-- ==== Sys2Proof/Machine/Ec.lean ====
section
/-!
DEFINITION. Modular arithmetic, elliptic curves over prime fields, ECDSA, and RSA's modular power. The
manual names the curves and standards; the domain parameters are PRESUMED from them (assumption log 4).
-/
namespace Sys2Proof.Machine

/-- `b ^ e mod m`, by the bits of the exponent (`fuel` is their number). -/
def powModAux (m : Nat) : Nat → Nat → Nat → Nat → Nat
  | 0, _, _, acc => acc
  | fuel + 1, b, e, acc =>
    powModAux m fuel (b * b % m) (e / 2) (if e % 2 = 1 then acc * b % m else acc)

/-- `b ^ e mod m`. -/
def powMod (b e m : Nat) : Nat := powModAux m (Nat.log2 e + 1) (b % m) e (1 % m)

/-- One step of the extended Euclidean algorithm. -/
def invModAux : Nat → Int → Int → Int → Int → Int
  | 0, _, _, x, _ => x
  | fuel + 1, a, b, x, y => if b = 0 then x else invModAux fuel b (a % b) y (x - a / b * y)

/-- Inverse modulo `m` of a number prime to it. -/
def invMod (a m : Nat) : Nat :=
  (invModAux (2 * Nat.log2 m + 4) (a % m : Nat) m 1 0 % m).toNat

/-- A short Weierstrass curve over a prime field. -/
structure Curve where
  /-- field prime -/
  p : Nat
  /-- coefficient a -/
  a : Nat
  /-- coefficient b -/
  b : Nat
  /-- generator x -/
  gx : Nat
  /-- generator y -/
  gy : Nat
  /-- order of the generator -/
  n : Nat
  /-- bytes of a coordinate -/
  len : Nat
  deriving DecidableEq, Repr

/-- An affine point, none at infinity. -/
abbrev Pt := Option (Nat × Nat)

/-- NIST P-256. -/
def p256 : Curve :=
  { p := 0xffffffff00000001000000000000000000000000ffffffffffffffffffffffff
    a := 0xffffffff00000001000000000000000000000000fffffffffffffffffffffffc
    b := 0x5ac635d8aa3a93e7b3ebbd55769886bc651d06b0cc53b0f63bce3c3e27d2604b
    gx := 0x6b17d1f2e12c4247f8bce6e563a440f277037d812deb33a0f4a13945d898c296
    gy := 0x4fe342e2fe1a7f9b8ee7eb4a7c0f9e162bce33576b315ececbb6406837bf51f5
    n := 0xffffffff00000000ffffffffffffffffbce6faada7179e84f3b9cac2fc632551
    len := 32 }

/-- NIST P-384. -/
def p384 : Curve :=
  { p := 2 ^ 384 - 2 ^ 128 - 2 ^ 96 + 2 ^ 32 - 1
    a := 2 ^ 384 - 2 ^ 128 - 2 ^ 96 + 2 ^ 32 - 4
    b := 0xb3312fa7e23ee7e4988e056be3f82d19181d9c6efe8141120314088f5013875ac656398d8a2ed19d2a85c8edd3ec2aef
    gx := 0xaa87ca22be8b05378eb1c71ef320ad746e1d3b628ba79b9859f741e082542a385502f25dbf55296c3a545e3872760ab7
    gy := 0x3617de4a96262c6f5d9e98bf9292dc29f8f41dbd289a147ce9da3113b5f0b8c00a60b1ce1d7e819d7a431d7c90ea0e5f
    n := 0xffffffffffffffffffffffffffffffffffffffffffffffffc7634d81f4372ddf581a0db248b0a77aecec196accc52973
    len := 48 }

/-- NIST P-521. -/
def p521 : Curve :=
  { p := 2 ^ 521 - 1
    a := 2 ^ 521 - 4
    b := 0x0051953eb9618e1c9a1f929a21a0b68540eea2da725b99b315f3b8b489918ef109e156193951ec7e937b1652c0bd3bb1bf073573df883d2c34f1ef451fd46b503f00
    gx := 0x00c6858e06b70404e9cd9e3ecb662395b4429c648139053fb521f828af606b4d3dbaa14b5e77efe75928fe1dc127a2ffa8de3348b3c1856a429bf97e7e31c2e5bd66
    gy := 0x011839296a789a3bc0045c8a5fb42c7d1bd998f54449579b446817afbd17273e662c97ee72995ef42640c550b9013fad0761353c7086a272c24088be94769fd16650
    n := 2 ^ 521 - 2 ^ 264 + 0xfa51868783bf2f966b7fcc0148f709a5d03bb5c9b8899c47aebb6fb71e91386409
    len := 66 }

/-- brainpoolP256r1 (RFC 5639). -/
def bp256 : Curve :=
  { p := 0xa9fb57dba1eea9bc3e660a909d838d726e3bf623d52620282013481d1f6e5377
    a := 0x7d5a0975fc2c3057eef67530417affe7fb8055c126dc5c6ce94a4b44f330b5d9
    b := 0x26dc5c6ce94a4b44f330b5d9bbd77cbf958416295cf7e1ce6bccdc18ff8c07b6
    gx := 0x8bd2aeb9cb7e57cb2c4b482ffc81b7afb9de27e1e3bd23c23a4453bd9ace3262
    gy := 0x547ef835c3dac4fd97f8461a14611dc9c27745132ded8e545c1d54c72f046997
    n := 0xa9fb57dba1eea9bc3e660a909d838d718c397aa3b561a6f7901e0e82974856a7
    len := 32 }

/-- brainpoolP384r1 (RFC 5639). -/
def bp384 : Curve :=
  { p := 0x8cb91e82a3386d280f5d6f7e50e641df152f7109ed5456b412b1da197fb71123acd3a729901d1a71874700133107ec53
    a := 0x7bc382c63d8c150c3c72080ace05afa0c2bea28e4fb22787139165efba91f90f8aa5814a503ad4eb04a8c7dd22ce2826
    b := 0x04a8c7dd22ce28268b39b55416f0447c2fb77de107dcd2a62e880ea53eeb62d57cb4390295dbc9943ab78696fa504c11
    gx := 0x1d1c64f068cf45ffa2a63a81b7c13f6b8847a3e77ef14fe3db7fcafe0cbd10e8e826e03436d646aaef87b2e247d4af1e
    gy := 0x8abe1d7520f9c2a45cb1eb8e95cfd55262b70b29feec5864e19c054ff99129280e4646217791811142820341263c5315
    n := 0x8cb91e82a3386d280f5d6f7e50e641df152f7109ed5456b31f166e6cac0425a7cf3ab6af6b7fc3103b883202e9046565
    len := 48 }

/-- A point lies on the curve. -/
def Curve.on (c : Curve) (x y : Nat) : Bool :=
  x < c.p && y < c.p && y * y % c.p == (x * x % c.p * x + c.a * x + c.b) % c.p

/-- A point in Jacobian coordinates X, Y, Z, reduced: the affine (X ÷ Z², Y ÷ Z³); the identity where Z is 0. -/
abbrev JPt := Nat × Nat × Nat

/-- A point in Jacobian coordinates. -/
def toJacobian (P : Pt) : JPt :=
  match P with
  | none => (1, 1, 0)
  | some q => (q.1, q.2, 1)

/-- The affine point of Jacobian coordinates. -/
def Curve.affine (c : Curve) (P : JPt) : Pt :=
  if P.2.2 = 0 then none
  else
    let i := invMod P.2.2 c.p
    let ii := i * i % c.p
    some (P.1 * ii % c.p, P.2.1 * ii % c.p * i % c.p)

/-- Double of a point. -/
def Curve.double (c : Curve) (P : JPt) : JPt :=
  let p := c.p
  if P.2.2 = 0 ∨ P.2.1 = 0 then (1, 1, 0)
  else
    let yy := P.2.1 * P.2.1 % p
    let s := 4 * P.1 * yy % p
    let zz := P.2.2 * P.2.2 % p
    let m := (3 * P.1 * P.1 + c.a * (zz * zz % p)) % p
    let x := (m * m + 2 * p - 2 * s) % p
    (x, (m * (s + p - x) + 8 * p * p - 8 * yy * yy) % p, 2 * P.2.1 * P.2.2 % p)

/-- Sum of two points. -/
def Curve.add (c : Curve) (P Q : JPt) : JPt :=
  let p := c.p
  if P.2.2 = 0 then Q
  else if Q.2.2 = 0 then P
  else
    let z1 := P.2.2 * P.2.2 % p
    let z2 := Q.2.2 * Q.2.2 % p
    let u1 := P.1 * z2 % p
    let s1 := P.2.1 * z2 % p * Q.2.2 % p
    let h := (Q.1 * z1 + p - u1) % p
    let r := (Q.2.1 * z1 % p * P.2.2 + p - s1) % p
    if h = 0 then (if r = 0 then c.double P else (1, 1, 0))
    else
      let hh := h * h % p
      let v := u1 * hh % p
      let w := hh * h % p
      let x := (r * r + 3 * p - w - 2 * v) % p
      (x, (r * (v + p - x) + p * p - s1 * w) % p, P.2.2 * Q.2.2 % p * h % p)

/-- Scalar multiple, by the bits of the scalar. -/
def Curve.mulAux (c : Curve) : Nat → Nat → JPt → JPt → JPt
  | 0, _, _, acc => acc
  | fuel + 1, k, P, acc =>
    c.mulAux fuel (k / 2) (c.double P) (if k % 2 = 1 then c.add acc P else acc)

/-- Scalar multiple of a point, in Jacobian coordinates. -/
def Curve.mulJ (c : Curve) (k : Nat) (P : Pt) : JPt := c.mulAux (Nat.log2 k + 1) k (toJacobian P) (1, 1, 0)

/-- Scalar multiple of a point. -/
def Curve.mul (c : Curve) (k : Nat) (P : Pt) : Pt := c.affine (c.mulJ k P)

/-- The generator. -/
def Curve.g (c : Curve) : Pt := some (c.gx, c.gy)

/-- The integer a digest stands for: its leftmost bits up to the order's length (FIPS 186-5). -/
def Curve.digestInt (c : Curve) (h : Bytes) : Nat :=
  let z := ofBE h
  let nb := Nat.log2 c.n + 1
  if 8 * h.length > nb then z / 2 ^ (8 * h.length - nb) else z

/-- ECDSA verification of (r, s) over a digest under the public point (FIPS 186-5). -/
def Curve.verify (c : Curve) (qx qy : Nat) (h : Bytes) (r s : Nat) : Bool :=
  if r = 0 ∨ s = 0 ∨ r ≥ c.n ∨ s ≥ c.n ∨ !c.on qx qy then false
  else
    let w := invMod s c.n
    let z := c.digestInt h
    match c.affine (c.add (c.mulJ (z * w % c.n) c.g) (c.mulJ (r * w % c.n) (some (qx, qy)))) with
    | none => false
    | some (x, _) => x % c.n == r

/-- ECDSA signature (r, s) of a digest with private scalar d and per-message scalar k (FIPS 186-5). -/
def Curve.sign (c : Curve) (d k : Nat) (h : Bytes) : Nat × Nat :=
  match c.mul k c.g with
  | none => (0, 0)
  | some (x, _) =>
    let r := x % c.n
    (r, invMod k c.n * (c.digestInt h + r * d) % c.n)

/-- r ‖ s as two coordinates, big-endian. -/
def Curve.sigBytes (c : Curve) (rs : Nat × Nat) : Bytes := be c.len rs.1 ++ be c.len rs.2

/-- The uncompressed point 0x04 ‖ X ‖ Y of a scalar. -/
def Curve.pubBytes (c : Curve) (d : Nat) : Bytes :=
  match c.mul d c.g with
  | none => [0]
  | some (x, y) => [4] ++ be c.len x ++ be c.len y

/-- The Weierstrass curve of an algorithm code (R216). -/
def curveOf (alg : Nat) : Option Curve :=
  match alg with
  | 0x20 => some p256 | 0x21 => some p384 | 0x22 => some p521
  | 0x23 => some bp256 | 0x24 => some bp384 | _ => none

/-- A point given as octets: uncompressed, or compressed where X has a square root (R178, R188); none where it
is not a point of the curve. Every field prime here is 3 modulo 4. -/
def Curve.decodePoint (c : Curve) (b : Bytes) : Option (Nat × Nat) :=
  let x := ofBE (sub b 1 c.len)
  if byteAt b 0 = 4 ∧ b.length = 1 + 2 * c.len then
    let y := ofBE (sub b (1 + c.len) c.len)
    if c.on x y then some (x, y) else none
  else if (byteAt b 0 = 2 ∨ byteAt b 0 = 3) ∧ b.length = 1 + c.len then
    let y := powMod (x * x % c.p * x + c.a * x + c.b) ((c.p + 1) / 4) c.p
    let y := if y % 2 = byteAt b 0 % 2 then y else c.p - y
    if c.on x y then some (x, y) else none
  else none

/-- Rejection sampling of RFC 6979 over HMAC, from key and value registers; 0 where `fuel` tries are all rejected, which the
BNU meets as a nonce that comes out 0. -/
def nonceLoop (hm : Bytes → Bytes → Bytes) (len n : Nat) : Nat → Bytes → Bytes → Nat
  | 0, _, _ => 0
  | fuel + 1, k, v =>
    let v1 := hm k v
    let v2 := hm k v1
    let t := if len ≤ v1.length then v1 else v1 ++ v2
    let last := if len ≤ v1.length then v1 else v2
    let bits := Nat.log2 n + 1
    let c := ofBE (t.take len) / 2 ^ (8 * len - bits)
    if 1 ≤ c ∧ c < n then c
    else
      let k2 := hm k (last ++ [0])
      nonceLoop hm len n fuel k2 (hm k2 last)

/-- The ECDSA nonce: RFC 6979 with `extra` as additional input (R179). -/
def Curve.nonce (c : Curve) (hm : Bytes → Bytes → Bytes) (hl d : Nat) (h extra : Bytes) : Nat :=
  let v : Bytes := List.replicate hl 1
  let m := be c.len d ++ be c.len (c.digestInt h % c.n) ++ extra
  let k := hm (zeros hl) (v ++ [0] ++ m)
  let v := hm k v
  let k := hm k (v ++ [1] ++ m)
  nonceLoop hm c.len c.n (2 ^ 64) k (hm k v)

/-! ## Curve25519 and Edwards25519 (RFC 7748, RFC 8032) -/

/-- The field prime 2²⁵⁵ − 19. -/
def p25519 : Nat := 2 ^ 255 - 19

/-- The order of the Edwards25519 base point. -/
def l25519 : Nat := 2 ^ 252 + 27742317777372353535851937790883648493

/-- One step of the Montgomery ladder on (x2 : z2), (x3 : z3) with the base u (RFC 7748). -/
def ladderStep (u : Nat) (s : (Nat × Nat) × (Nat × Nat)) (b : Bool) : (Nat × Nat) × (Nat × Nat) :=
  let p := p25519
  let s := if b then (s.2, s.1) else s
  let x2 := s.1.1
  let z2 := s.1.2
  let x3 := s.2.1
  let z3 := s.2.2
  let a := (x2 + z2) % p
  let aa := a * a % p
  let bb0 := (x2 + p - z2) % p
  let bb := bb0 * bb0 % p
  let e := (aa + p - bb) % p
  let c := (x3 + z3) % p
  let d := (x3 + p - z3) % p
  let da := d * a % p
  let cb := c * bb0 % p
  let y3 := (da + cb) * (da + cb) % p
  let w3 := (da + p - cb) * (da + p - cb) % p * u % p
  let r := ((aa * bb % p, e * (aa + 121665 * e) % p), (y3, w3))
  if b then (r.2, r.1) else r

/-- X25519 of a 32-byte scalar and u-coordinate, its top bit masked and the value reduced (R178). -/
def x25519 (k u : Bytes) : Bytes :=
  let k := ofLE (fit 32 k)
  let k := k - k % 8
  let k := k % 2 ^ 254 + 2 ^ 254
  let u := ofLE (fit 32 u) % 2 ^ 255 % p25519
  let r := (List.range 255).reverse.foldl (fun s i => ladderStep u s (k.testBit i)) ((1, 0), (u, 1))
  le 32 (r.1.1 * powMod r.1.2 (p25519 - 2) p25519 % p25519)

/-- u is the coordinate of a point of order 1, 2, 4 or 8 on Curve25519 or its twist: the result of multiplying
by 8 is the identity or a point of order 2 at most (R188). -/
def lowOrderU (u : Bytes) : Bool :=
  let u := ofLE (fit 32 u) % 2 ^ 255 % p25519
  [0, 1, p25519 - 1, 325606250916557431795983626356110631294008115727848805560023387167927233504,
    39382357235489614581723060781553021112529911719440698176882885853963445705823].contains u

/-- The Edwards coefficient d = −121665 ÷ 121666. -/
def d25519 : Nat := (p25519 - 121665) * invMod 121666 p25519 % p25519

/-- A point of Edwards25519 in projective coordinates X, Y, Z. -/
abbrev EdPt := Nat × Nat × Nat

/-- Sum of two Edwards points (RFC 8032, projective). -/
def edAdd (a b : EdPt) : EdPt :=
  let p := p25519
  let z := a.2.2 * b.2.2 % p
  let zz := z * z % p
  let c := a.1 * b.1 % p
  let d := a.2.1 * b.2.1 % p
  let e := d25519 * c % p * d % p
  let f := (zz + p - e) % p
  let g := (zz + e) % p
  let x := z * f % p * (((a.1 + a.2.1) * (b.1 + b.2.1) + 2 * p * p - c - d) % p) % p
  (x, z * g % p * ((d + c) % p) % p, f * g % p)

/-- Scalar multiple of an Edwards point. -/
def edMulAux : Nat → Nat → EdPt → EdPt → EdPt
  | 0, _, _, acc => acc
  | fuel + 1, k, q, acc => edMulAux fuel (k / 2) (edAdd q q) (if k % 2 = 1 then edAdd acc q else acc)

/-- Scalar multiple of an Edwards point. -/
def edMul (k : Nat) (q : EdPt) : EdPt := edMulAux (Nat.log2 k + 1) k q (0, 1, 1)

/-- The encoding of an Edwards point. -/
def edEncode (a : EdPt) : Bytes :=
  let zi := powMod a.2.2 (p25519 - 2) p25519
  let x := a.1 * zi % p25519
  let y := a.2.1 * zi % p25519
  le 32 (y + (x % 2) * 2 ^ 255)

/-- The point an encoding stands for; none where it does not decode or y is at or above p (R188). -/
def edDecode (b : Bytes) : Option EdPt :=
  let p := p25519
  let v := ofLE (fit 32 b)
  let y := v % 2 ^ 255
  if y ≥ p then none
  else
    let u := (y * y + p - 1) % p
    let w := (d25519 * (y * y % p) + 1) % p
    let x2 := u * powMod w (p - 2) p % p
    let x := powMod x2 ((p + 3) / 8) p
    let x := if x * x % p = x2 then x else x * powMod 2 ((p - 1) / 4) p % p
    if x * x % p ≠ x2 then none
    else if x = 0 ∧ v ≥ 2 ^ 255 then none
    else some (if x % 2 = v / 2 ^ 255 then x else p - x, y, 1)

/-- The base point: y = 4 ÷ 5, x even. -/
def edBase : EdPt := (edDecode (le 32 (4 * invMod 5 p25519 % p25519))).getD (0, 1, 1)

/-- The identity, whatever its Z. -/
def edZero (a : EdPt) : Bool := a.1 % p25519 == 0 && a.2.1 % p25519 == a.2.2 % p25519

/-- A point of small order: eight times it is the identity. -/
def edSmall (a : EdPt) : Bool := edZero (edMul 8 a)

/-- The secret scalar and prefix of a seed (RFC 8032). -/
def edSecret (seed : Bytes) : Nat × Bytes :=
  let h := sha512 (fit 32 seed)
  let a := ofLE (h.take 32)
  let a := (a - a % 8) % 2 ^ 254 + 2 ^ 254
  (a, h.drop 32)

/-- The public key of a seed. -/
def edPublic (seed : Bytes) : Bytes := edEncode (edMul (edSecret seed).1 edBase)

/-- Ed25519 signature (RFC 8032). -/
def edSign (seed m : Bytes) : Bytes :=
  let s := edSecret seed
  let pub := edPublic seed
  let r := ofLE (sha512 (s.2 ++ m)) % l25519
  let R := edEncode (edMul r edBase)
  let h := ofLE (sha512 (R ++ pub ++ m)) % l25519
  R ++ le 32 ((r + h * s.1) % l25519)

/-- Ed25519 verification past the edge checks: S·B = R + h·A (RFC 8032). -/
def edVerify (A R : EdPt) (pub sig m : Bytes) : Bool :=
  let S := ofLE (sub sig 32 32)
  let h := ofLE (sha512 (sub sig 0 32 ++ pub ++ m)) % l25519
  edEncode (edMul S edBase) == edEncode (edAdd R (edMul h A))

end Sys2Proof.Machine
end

**ACTIVITY:**
Out of the entries above, write out only the lines between the line holding "a scalar. -/" and the line holding "let x := ofBE (sub b 1 c.len)", inclusive, each exactly as given.

**RESPONSE:**
/-- The uncompressed point 0x04 ‖ X ‖ Y of a scalar. -/
def Curve.pubBytes (c : Curve) (d : Nat) : Bytes :=
  match c.mul d c.g with
  | none => [0]
  | some (x, y) => [4] ++ be c.len x ++ be c.len y

/-- The Weierstrass curve of an algorithm code (R216). -/
def curveOf (alg : Nat) : Option Curve :=
  match alg with
  | 0x20 => some p256 | 0x21 => some p384 | 0x22 => some p521
  | 0x23 => some bp256 | 0x24 => some bp384 | _ => none

/-- A point given as octets: uncompressed, or compressed where X has a square root (R178, R188); none where it
is not a point of the curve. Every field prime here is 3 modulo 4. -/
def Curve.decodePoint (c : Curve) (b : Bytes) : Option (Nat × Nat) :=
  let x := ofBE (sub b 1 c.len)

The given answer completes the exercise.